There is also a more intangible need for a graduate employee union: the acquisition of autonomy, and dignity, on the job. Without formal recognition, graduate employees are easily exploited, working uncalculated hours preparing for classes and grading papers, and their relationships with professors are complicated, blurring the lines between employer/employee and teacher/student. It is this unique position—being both workers and students—that made graduate employees refuse entrance into the adjunct union and instead continue to work towards winning a contract that would represent their distinct interests. At a university such as NYU, where the administration views the prestige gained from the brand name to be payment in itself, acquiring formal workplace rights is imperative to maintaining respect and recognition for the role graduate employees have played and continue to play in building that prestigious name.

The effects of the December election and the upcoming contract negotiations will be felt across NYU, and they will reach beyond GSOC, to other private universities with active graduate employee conflicts. “There was some worry in the original part of these negotiations that the loss of the NLRB—that withdrawing the NLRB petition—might be seen as a kind of defeat, but all we’ve gotten are messages of solidarity from other universities,” says Christy Thornton, a PhD candidate and GSOC organizer.

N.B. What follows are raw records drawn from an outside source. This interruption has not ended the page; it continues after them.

-- ==== Sys2Proof/Laws/KeepLogbook.lean ====
section
/-! SUPPORT. What the operations of Machine/Logbook.lean leave alone. -/

set_option Elab.async false

namespace Sys2Proof.Machine

open Sys2Proof

theorem natBytes_length (n v : Nat) : (natBytes n v).length = n := by
  induction n generalizing v with
  | zero => rfl
  | succ n ih => simp only [natBytes, List.length_cons, ih]

theorem entryBytes_length (l : List (BitVec 256)) : (entryBytes l).length = 32 * l.length := by
  induction l with
  | nil => rfl
  | cons a l ih =>
    rw [entryBytes, List.flatMap_cons, List.length_append, ← entryBytes, ih, bvBytes, natBytes_length, List.length_cons]
    omega

theorem pageOf_length (l : List Byte) (h : l.length ≤ 256) : (pageOf l).length = 256 := by
  simp only [pageOf, List.length_append, List.length_replicate]
  omega

theorem slotPage_length (x : FlashSlot) (p : Nat) : (slotPage x p).length = 256 := by
  unfold slotPage
  split
  · refine pageOf_length _ ?_
    split
    · rw [bvBytes, natBytes_length]; omega
    · exact Nat.zero_le _
  · split
    · refine pageOf_length _ ?_
      rw [entryBytes_length]
      have : ((x.body.drop (8 * (p - 1))).take 8).length ≤ 8 := List.length_take_le _ _
      omega
    · simp only [List.length_append, List.length_replicate]
      split <;> split <;> simp only [bvBytes, natBytes_length, List.length_replicate]

theorem rdBlock_length (s : State) : (rdBlock s).length = 2048 := by
  unfold rdBlock
  extract_lets sel b x
  split
  · rw [entryBytes_length, List.length_map, List.length_range]
  · simp only [List.length_flatMap, slotPage_length, List.map_const', List.length_range, List.sum_replicate, smul_eq_mul]

theorem loseEntry_keeps {P : List Part} {s : State} {a1 : State} (hP : ∀ q ∈ ([.page .lb, .lb] : List Part), q ∈ P) (h : Keeps P s a1) :
    Keeps P s (loseEntry a1) := by
  unfold loseEntry
  repeat' first
      | with_reducible assumption | with_reducible apply cntPreg_keeps | with_reducible exact hP _ (by decide)
      | with_reducible exact parts_in hP | with_reducible exact le_side (by omega) | with_reducible exact lt_side (by omega)
      | with_reducible exact off_small _ _ _ | with_reducible intro _
      | fail_if_no_progress with_reducible refine put_lb_keeps _ (hP _ (by decide)) ?_

theorem ringPut_keeps {P : List Part} {s : State} {a1 : State} (a2) (hP : ∀ q ∈ ([.page .lb, .lb] : List Part), q ∈ P) (h : Keeps P s a1) :
    Keeps P s (ringPut a1 a2) := by
  unfold ringPut
  repeat' first
      | with_reducible assumption | with_reducible apply cntPreg_keeps | extract_lets | with_reducible exact hP _ (by decide)
      | with_reducible exact parts_in hP | with_reducible exact le_side (by omega) | with_reducible exact lt_side (by omega)
      | with_reducible exact off_small _ _ _ | with_reducible intro _
      | fail_if_no_progress with_reducible refine put_lb_keeps _ (hP _ (by decide)) ?_ | dsimp +zetaDelta only

theorem ringWrite_keeps {P : List Part} {s : State} {a1 : State} (a2) (hP : ∀ q ∈ ([.page .lb, .lb] : List Part), q ∈ P) (h : Keeps P s a1) :
    Keeps P s (ringWrite a1 a2) := by
  unfold ringWrite
  repeat' first
      | with_reducible assumption | with_reducible apply ringPut_keeps | with_reducible apply loseEntry_keeps
      | with_reducible apply keeps_ite | with_reducible exact hP _ (by decide) | with_reducible exact parts_in hP | with_reducible intro _
      | split

theorem droppedFirst_keeps {P : List Part} {s : State} {a1 : State} (hP : ∀ q ∈ ([.page .lb, .lb] : List Part), q ∈ P) (h : Keeps P s a1) :
    Keeps P s (droppedFirst a1) := by
  unfold droppedFirst
  repeat' first
      | with_reducible assumption | with_reducible apply ringPut_keeps | with_reducible apply keeps_ite
      | with_reducible exact hP _ (by decide) | with_reducible exact parts_in hP | with_reducible intro _ | split
      | fail_if_no_progress with_reducible refine put_lb_keeps _ (hP _ (by decide)) ?_

theorem writeOne_keeps {P : List Part} {s : State} {a1 : State} (hP : ∀ q ∈ ([.page .lb, .lb] : List Part), q ∈ P) (h : Keeps P s a1) :
    Keeps P s (writeOne a1) := by
  unfold writeOne
  repeat' first
      | with_reducible assumption | with_reducible apply droppedFirst_keeps | with_reducible apply ringWrite_keeps
      | with_reducible exact hP _ (by decide) | with_reducible exact parts_in hP | with_reducible intro _ | split
      | fail_if_no_progress with_reducible refine put_lb_keeps _ (hP _ (by decide)) ?_

theorem writeAll_keeps {P : List Part} {s : State} {a1 : State} (hP : ∀ q ∈ ([.page .lb, .lb] : List Part), q ∈ P) (h : Keeps P s a1) :
    Keeps P s (writeAll a1) := by
  unfold writeAll
  repeat' first
      | with_reducible assumption | with_reducible apply writeOne_keeps | with_reducible apply keeps_range
      | with_reducible apply keeps_foldl | with_reducible apply keeps_foldl1 | with_reducible exact hP _ (by decide)
      | with_reducible exact parts_in hP | with_reducible intro _

theorem execLogbookEntry_keeps {P : List Part} {s : State} {a1 : State} (hP : ∀ q ∈ ([.page .lb, .lb] : List Part), q ∈ P) (h : Keeps P s a1) :
    NextKeeps P s (execLogbookEntry a1) := by
  unfold execLogbookEntry
  repeat' first
      | with_reducible assumption | with_reducible apply nextKeeps_next | with_reducible apply writeOne_keeps
      | with_reducible exact hP _ (by decide) | with_reducible exact parts_in hP | with_reducible intro _

theorem setSlot_keeps {P : List Part} {s : State} {a1 : State} (a2) (a3) (hP : ∀ q ∈ ([.lb] : List Part), q ∈ P) (h : Keeps P s a1) :
    Keeps P s (setSlot a1 a2 a3) := by
  unfold setSlot
  repeat' first
      | with_reducible assumption | with_reducible intro _ | fail_if_no_progress with_reducible refine put_lb_keeps _ (hP _ (by decide)) ?_

theorem eraseNext_keeps {P : List Part} {s : State} {a1 : State} (h : Keeps P s a1) :
    Keeps P s (eraseNext a1) := by
  unfold eraseNext
  repeat' first
      | with_reducible assumption | with_reducible apply emit_keeps | with_reducible intro _ | split

theorem offerSnap_keeps {P : List Part} {s : State} {a1 : State} (a2) (a3) (a4) (a5) (h : Keeps P s a1) :
    Keeps P s (offerSnap a1 a2 a3 a4 a5) := by
  unfold offerSnap
  repeat' first
      | with_reducible assumption | with_reducible apply offer_keeps | with_reducible intro _

theorem snapGoDone_keeps {P : List Part} {s : State} {a1 : State} (a2) (hP : ∀ q ∈ ([.page .lb] : List Part), q ∈ P) (h : Keeps P s a1) :
    Keeps P s (snapGoDone a1 a2) := by
  unfold snapGoDone
  repeat' first
      | with_reducible assumption | with_reducible apply goDone_keeps | with_reducible apply keeps_ite
      | with_reducible exact hP _ (by decide) | with_reducible exact parts_in hP | with_reducible exact le_side (by omega)
      | with_reducible exact lt_side (by omega) | with_reducible exact off_small _ _ _ | with_reducible intro _ | split

theorem beginSnap_keeps {P : List Part} {s : State} {a1 : State} (a2) (a3) (a4) (hP : ∀ q ∈ ([.page .lb, .lb] : List Part), q ∈ P) (h : Keeps P s a1) :
    Keeps P s (beginSnap a1 a2 a3 a4) := by
  unfold beginSnap
  repeat' first
      | with_reducible assumption | with_reducible apply snapGoDone_keeps | with_reducible apply offerSnap_keeps
      | with_reducible apply setSlot_keeps | with_reducible apply writeAll_keeps | with_reducible apply raiseErr_keeps
      | with_reducible apply emit_keeps | extract_lets | with_reducible exact hP _ (by decide) | with_reducible exact parts_in hP
      | with_reducible exact le_side (by omega) | with_reducible exact lt_side (by omega) | with_reducible exact off_small _ _ _
      | with_reducible intro _ | split | fail_if_no_progress with_reducible refine put_lb_keeps _ (hP _ (by decide)) ?_
      | dsimp +zetaDelta only

theorem nextSnap_keeps {P : List Part} {s : State} {a1 : State} (hP : ∀ q ∈ ([.page .lb, .lb] : List Part), q ∈ P) (h : Keeps P s a1) :
    Keeps P s (nextSnap a1) := by
  unfold nextSnap
  repeat' first
      | with_reducible assumption | with_reducible apply beginSnap_keeps | with_reducible apply eraseNext_keeps | extract_lets
      | with_reducible apply keeps_ite | with_reducible exact hP _ (by decide) | with_reducible exact parts_in hP | with_reducible intro _
      | split | fail_if_no_progress with_reducible refine put_lb_keeps _ (hP _ (by decide)) ?_ | dsimp +zetaDelta only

Graduate employees at public universities have long been granted that right, but private schools have lagged behind, often struggling against anti-union administrations in addition to being reliant on the shifting internal politics of the NLRB. Now, however, the recent NYU election and the administration’s agreement to remain neutral and honor the results are showing graduate employee unions at other private universities that sustained organizing pays off and that they do not need to wait for the NLRB to act to do so themselves.

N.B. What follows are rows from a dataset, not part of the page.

theorem groupStart_keeps {P : List Part} {s : State} {a1 : State} (a2) (hP : ∀ q ∈ ([.boot] : List Part), q ∈ P) (h : Keeps P s a1) :
    Keeps P s (groupStart a1 a2) := by
  unfold groupStart
  repeat' first
      | with_reducible assumption | with_reducible apply keeps_ite | with_reducible intro _ | split
      | fail_if_no_progress with_reducible refine put_boot_keeps _ (hP _ (by decide)) ?_

theorem execBistGroupStart_keeps {P : List Part} {s : State} (a1) {a2 : State} (hP : ∀ q ∈ ([.boot] : List Part), q ∈ P) (h : Keeps P s a2) :
    NextKeeps P s (execBistGroupStart a1 a2) := by
  unfold execBistGroupStart
  repeat' first
      | with_reducible assumption | with_reducible apply nextKeeps_next | with_reducible apply groupStart_keeps
      | with_reducible exact hP _ (by decide) | with_reducible exact parts_in hP | with_reducible intro _

theorem groupEnd_keeps {P : List Part} {s : State} {a1 : State} (a2) (a3) (a4) (hP : ∀ q ∈ ([.page .dev, .page .bt, .boot] : List Part), q ∈ P) (h : Keeps P s a1) :
    Keeps P s (groupEnd a1 a2 a3 a4) := by
  unfold groupEnd
  repeat' first
      | with_reducible assumption | with_reducible apply bistDone_keeps | with_reducible apply setGroupRes_keeps
      | with_reducible apply logBootWith_keeps | with_reducible apply setPreg64_keeps | extract_lets | with_reducible apply keeps_ite
      | with_reducible exact hP _ (by decide) | with_reducible exact parts_in hP | with_reducible exact le_side (by omega)
      | with_reducible exact lt_side (by omega) | with_reducible exact off_small _ _ _ | with_reducible intro _ | split
      | fail_if_no_progress with_reducible refine put_boot_keeps _ (hP _ (by decide)) ?_ | dsimp +zetaDelta only

theorem execBistGroupComplete_keeps {P : List Part} {s : State} (a1) (a2) (a3) {a4 : State} (hP : ∀ q ∈ ([.page .dev, .page .bt, .boot] : List Part), q ∈ P) (h : Keeps P s a4) :
    NextKeeps P s (execBistGroupComplete a1 a2 a3 a4) := by
  unfold execBistGroupComplete
  repeat' first
      | with_reducible assumption | with_reducible apply nextKeeps_next | with_reducible apply groupEnd_keeps
      | with_reducible apply trainWhen_keeps | with_reducible exact hP _ (by decide) | with_reducible exact parts_in hP
      | with_reducible intro _

theorem hbmUp_keeps {P : List Part} {s : State} {a1 : State} (hP : ∀ q ∈ ([.page .dev, .boot] : List Part), q ∈ P) (h : Keeps P s a1) :
    Keeps P s (hbmUp a1) := by
  unfold hbmUp
  repeat' first
      | with_reducible assumption | with_reducible apply withReady_keeps | with_reducible apply orPreg_keeps
      | with_reducible exact hP _ (by decide) | with_reducible exact parts_in hP | with_reducible exact le_side (by omega)
      | with_reducible exact lt_side (by omega) | with_reducible exact off_small _ _ _ | with_reducible intro _

theorem trainStack_keeps {P : List Part} {s : State} {a1 : State} (a2) (a3) (hP : ∀ q ∈ ([.page .dev, .page .bt, .boot] : List Part), q ∈ P) (h : Keeps P s a1) :
    Keeps P s (trainStack a1 a2 a3) := by
  unfold trainStack
  repeat' first
      | with_reducible assumption | with_reducible apply hbmUp_keeps | with_reducible apply hubFail_keeps
      | with_reducible apply logBoot_keeps | extract_lets | with_reducible apply keeps_ite | with_reducible exact hP _ (by decide)
      | with_reducible exact parts_in hP | with_reducible intro _ | split
      | fail_if_no_progress with_reducible refine put_boot_keeps _ (hP _ (by decide)) ?_ | dsimp +zetaDelta only

theorem execHbmTrainingDone_keeps {P : List Part} {s : State} (a1) (a2) {a3 : State} (hP : ∀ q ∈ ([.page .dev, .page .bt, .boot] : List Part), q ∈ P) (h : Keeps P s a3) :
    NextKeeps P s (execHbmTrainingDone a1 a2 a3) := by
  unfold execHbmTrainingDone
  repeat' first
      | with_reducible assumption | with_reducible apply nextKeeps_next | with_reducible apply trainStack_keeps
      | with_reducible exact hP _ (by decide) | with_reducible exact parts_in hP | with_reducible intro _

“It’s an incredible precedent and should open a way for campaigns across the country to win,” says Aaron Greenberg, a PhD candidate at Yale and the chair of Yale’s Graduate Employees and Students Organization, which has been organizing since 1991. “The results demonstrate what we all know: graduate student employees want a union and need a fair process to express that.” At the University of Chicago, Graduate Students United, affiliated with the American Federation of Teachers and the American Association of University Professors, is looking at the recent events at NYU as a model for its own organizing. “The NLRB, I think, would be the best way to ensure that graduate employees have a say in the terms of their employment, but short of that, neutrality agreements constitute a very powerful precedent,” said Andrew Yale, a PhD student and GSU organizer. “There are more options on the table now and it’s just up to members of GSU, in coordination with the larger unions with which we’re affiliated, to figure out what is the best organizing strategy going forward that will allow us to have a real say in the terms of our employment.”

In the end, it was organizing that allowed GSOC to win its election with 98.4 percent of the vote on such short notice. It wasn’t two weeks but rather almost two decades of organizing that brought about those decisive results. Standing outside of the NYU building where the vote was being held on December 10, graduate employees proudly displayed their “I voted” stickers, held up banners and signs, and posed for photos. Online, former organizers posted photos of themselves wearing old GSOC T-shirts, wrote messages of solidarity, and celebrated alongside current GSOC members, who were well aware of the role past organizers played in present events.

For organizers at other universities, the importance of GSOC’s long history did not go unnoticed. “It’s worth remembering that graduate students at NYU are the only graduate students in the private sector who have ever had a union contract,” says Greenberg. “They have experienced life with a contract and life without one. When given the choice they decided, overwhelmingly, that they wanted their union back.”